OPINIONS : Souveraineté intellectuelle et transformation de l’État, le défi de l’innovation endogène


 

 

La refondation nationale nous oblige à interroger la manière dont se construit notre opinion publique et à mesurer l’impact de la pensée occidentale sur notre quotidien. Nos institutions se sont appauvries en innovations endogènes, en reproduisant des schémas hérités des puissances impérialistes.

L’inefficacité de notre administration publique trouve en partie son origine dans le manque de volonté de rompre avec des modèles exogènes, au profit des valeurs morales, culturelles et organisationnelles qui nous sont propres et qui pourraient fonder une véritable réorganisation des pouvoirs publics.

La réhabilitation des modèles endogènes de gouvernance notamment ceux issus de la chefferie traditionnelle constitue une étape importante, car ces structures ont montré à suffisance leur capacité à assurer la cohésion communautaire, la résolution locale des conflits et, potentiellement, la lutte contre l’insécurité. Il est temps que nos intellectuels se libèrent du mimétisme occidental dans leurs réflexes professionnels et académiques.

Nos États africains sont encore prisonniers d’une redondance d’idées portée par un « intellectualisme perroquet ». Cette colonisation intellectuelle des élites rend les populations vulnérables à un néocolonialisme idéologique, influençant les normes, les modèles de développement et les choix politiques.

Ainsi, une partie de nos cadres et universitaires est toujours critique à l’égard des références locales, car leur formation académique ou professionnelle les a ancrés dans des paradigmes occidentaux présentés comme universels. Ils ne conçoivent le progrès qu’à travers le prisme du modèle occidental, devenant les gardiens d’un système de pensée qui s’inscrit souvent en contradiction avec nos réalités culturelles et nos intérêts collectifs.

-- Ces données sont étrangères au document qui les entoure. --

-- ==== Sys2Proof/Tests/Slice0.lean ====
section
/-! SUPPORT. The model's own tests. Every expected value comes from the spec (95_test_vectors.md, opcode_table.json, R91) or
is worked out by hand from its rules. `wit_<Name>` shows values that meet the hypotheses of the obligation `<Name>`. -/

namespace Sys2Proof.Machine.Tests

/-! ### WellFormed: one ill-formed term per check -/

theorem test_wf_edges : (Instr.setPixel (-32768) 32767 0xFFFF).wf = true := by decide
theorem test_ill_x_low : (Instr.setPixel (-32769) 0 0).wf = false := by decide
theorem test_ill_x_high : (Instr.setPixel 32768 0 0).wf = false := by decide
theorem test_ill_y_low : (Instr.setPixel 0 (-32769) 0).wf = false := by decide
theorem test_ill_y_high : (Instr.setPixel 0 32768 0).wf = false := by decide

/-! ### Decoding: words written out from the encodings of opcode_table.json -/

theorem test_decode_begin :
    decode 0b0001000000000000000000000000000000000000000000000000000000000000#64 = .ok .beginOp := by decide
theorem test_decode_setPixel :
    decode 0b0010000000000000111111111111111100000000001010001111100000011111#64 = .ok (.setPixel (-1) 40 0xF81F) := by
  decide
theorem test_decode_fill :
    decode 0b0011000000000000000000000000000000000000000000000101010101000110#64 = .ok (.fill 0x5546) := by decide
theorem test_decode_reqSwap :
    decode 0b0100000000000000000000000000000000000000000000000000000000000000#64 = .ok .reqSwap := by decide
theorem test_decode_reqResync :
    decode 0b0101000000000000000000000000000000000000000000000000000000000000#64 = .ok .reqResync := by decide
theorem test_decode_tick :
    decode 0b1000000000000000000000000000000000000000000000000000000000000000#64 = .ok .tick := by decide
theorem test_decode_xferByte :
    decode 0b1001000000000000000000000000000000000000000000000000000000000000#64 = .ok .xferByte := by decide
theorem test_decode_xferDone :
    decode 0b1010000000000000000000000000000000000000000000000000000000000000#64 = .ok .xferDone := by decide
theorem test_reject_unassigned : ∀ op ∈ [0x0#4, 0x6#4, 0x7#4, 0xB#4, 0xC#4, 0xD#4, 0xE#4, 0xF#4],
    decode (op ++ 0#60) = .error .unassignedOp := by decide
theorem test_reject_reserved : decode 0x2800000000000000 = .error .reservedNotZero := by decide
theorem test_reject_fill_y : decode 0x3000000080005546 = .error .unusedFieldNotZero := by decide
theorem test_reject_tick_color : decode 0x8000000000000001 = .error .unusedFieldNotZero := by decide
theorem test_reject_event_on_port : decodePort 0xA000000000000000 = .error .eventOnPort := by decide
theorem test_encode_setPixel : encode (.setPixel (-1) 0 0xF800) = 0x2000FFFF0000F800 := by decide
theorem test_encode_setPixel_edges : encode (.setPixel (-32768) 32767 0xFFFF) = 0x200080007FFFFFFF := by decide
theorem test_tableWord : decodeTableWord 64 0x20000002001EF800 = some (.setPixel 2 30 0xF800) := by decide
theorem test_tableWord_long : decodeTableWord 72 0x1000000000000000 = none := by decide

/-! ### Small states -/

/-- 32x32, one plane, one buffer (the configuration of P1). -/
def smallConfig : Config := { resetConfig with d := 1, db := false }

/-- 128x64, three planes, one buffer (the configuration of S7). -/
def wideConfig : Config := { resetConfig with wReq := 128, hReq := 64, d := 3, db := false }

/-- A started block at `(15, D-1)` with nothing in flight: what BEGIN leaves but for the framebuffer and the trace. -/
def ready (c : Config) : State := { State.powerOn c with
  started := true, initStatus := 0x01, row := 15, plane := BitVec.ofNat 2 (c.d - 1), tickPeriod := 100, timerCnt := 100,
  timerRunning := true }

/-- A started block with the first slice in flight. -/
def busy (c : Config) (idx : Reg32) : State := { ready c with
  row := 0, plane := 0, blank := false, xferBusy := true, xferBase := 0, xferLen := 32, xferIdx := idx }

/-- A debug build after an overlap. -/
def halted : State := { busy { smallConfig with debugTrap := true } 10 with faultReg := 0x01 }

/-- The next state an operation answers satisfies the check. -/
def after (o : Result) (check : State → Bool) : Bool :=
  match o with
  | .next t => check t
  | _ => false

/-! ### One step of each operation -/

/-- R120 on the configuration of P2, as the first step after reset. -/
theorem test_begin_first : after (step (State.reset.withFetchWord 64 0x1000000000000000)) (fun t =>
    t.started && t.row == 15 && t.plane == 1 && t.blank && t.timerCnt == 100 && t.trace == [.clearPulse]) = true := by
  decide
/-- V17: one byte of storage too few (R122). -/
theorem test_begin_without_storage :
    after (execBegin (State.powerOn { wideConfig with db := true, memBytes := 24575 })) (fun t =>
      t.initStatus == 0xFF && !t.started && t.trace == []) = true := by decide
/-- V8: `r4 = 0b0100`, `D = 2`; the back half is half 1. -/
theorem test_setPixel_depth : after (execSetPixel 0 0 0x4000 { ready resetConfig with fb := [(1055, 0x03)] }) (fun t =>
    t.fb == [(1055, 0x03), (1536, 0x80)]) = true := by decide
/-- V7: the neighbour in the same byte is kept (128x64: off 3713). -/
theorem test_setPixel_neighbour :
    after (execSetPixel 2 30 0x001F { ready wideConfig with fb := [(3713, 0x88), (7809, 0x88), (11905, 0x88)] })
      (fun t => t.fb == [(3713, 0x28), (7809, 0x28), (11905, 0x28)]) = true := by decide
/-- V11: the first three accesses of a FILL. -/
theorem test_fill_phase1 : after (execFill 0xF800 { ready smallConfig with budget := some 3 }) (fun t =>
    t.fb == [(0, 0x90), (1, 0x90), (2, 0x90)] && !t.todo.isEmpty) = true := by decide +kernel
/-- V11: the control bits of a last byte are set again by the last two accesses. -/
theorem test_fill_phase2 : after (resumeCommand { ready smallConfig with
    fb := [(511, 0x90)], todo := [.modify 511 0xFF 0x03] }) (fun t => t.fb == [(511, 0x93)] && t.todo.isEmpty) = true := by
  decide
/-- V12. -/
theorem test_reqSwap_double : after (execReqSwap (ready resetConfig)) (fun t => t.swapReq) = true := by decide
theorem test_reqSwap_single : after (execReqSwap (ready smallConfig)) (fun t => !t.swapReq) = true := by decide
theorem test_reqResync : after (execReqResync (ready smallConfig)) (fun t => t.resyncReq && !t.swapReq) = true := by decide
/-- Tick 33 of P2. -/
theorem test_tick_swap : after (execTick { ready resetConfig with swapReq := true }) (fun t =>
    t.frontSel && !t.swapReq && t.row == 0 && t.plane == 0 &&
      t.trace == [.blankOn, .setPeriod 100, .xferStart 1024 32, .blankOff]) = true := by decide
/-- The second tick of P4: an overlap. -/
theorem test_tick_overlap : after (execTick (busy smallConfig 10)) (fun t =>
    t.faultReg == 0x01 && t.row == 1 && t.xferIdx == 10 && t.xferBase == 0 &&
      t.trace == [.blankOn, .setPeriod 100, .xferDropped 32 32, .blankOff]) = true := by decide
/-- P1: the last byte of the first slice. -/
theorem test_xferByte : after (execXferByte { busy smallConfig 31 with fb := [(0, 0x80), (31, 0x03)] }) (fun t =>
    t.xferIdx == 32 && t.trace == [.serialByte 0x03]) = true := by decide
/-- V16: a 33rd XFERBYTE is not enabled. -/
theorem test_xferByte_33 : execXferByte (busy smallConfig 32) = .refused .eventNotEnabled := rfl
theorem test_xferDone : after (execXferDone (busy smallConfig 32)) (fun t =>
    !t.xferBusy && t.xferIdx == 32 && t.trace == [.xferDone]) = true := by decide
/-- P4: no step after an overlap in a debug build. -/
theorem test_xferDone_halted : execXferDone halted = .fault .debugTrapHalt := rfl

/-! ### The address mapper, the colour codec, the serial order -/

/-- V4 and V5. -/
theorem test_mapPixel : mapPixel { smallConfig with hReq := 64 } 5 40 = some ⟨509, 0⟩ ∧
    mapPixel { smallConfig with hReq := 64 } 0 32 = some ⟨1023, 1⟩ ∧
    mapPixel smallConfig 31 31 = some ⟨511, 1⟩ ∧ mapPixel { smallConfig with wReq := 100, hReq := 40 } 96 0 = none := by
  decide
/-- V18. -/
theorem test_channels : channelValue 0xB25B .red = 0xB ∧ channelValue 0xB25B .green = 4 ∧
    channelValue 0xB25B .blue = 0xD := by decide
/-- P1: the last three bits of the stream. -/
theorem test_serialStream : serialStream [.serialByte 0x80, .xferDone, .serialByte 0x03] =
    [true, false, false, false, false, false, false, false, false, false, false, false, false, false, true, true] := by
  decide
/-- R252: the time unit that brings the timer to 0 is a tick. -/
theorem test_timeUnit_ticks : after (passTime { ready smallConfig with timerCnt := 1 }) (fun t =>
    t.row == 0 && t.timerCnt == 100) = true := by decide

Il est urgent de réhabiliter nos institutions dans une dynamique endogène, créative et adaptée à nos sociétés. Nos autorités doivent promouvoir l’innovation fondée sur notre référentiel culturel afin de nourrir une opinion publique autonome et de renforcer la légitimité de nos institutions. Il est temps de sortir du cocon intellectuel imposé et de libérer la pensée africaine pour écrire nous-mêmes les cadres de notre développement.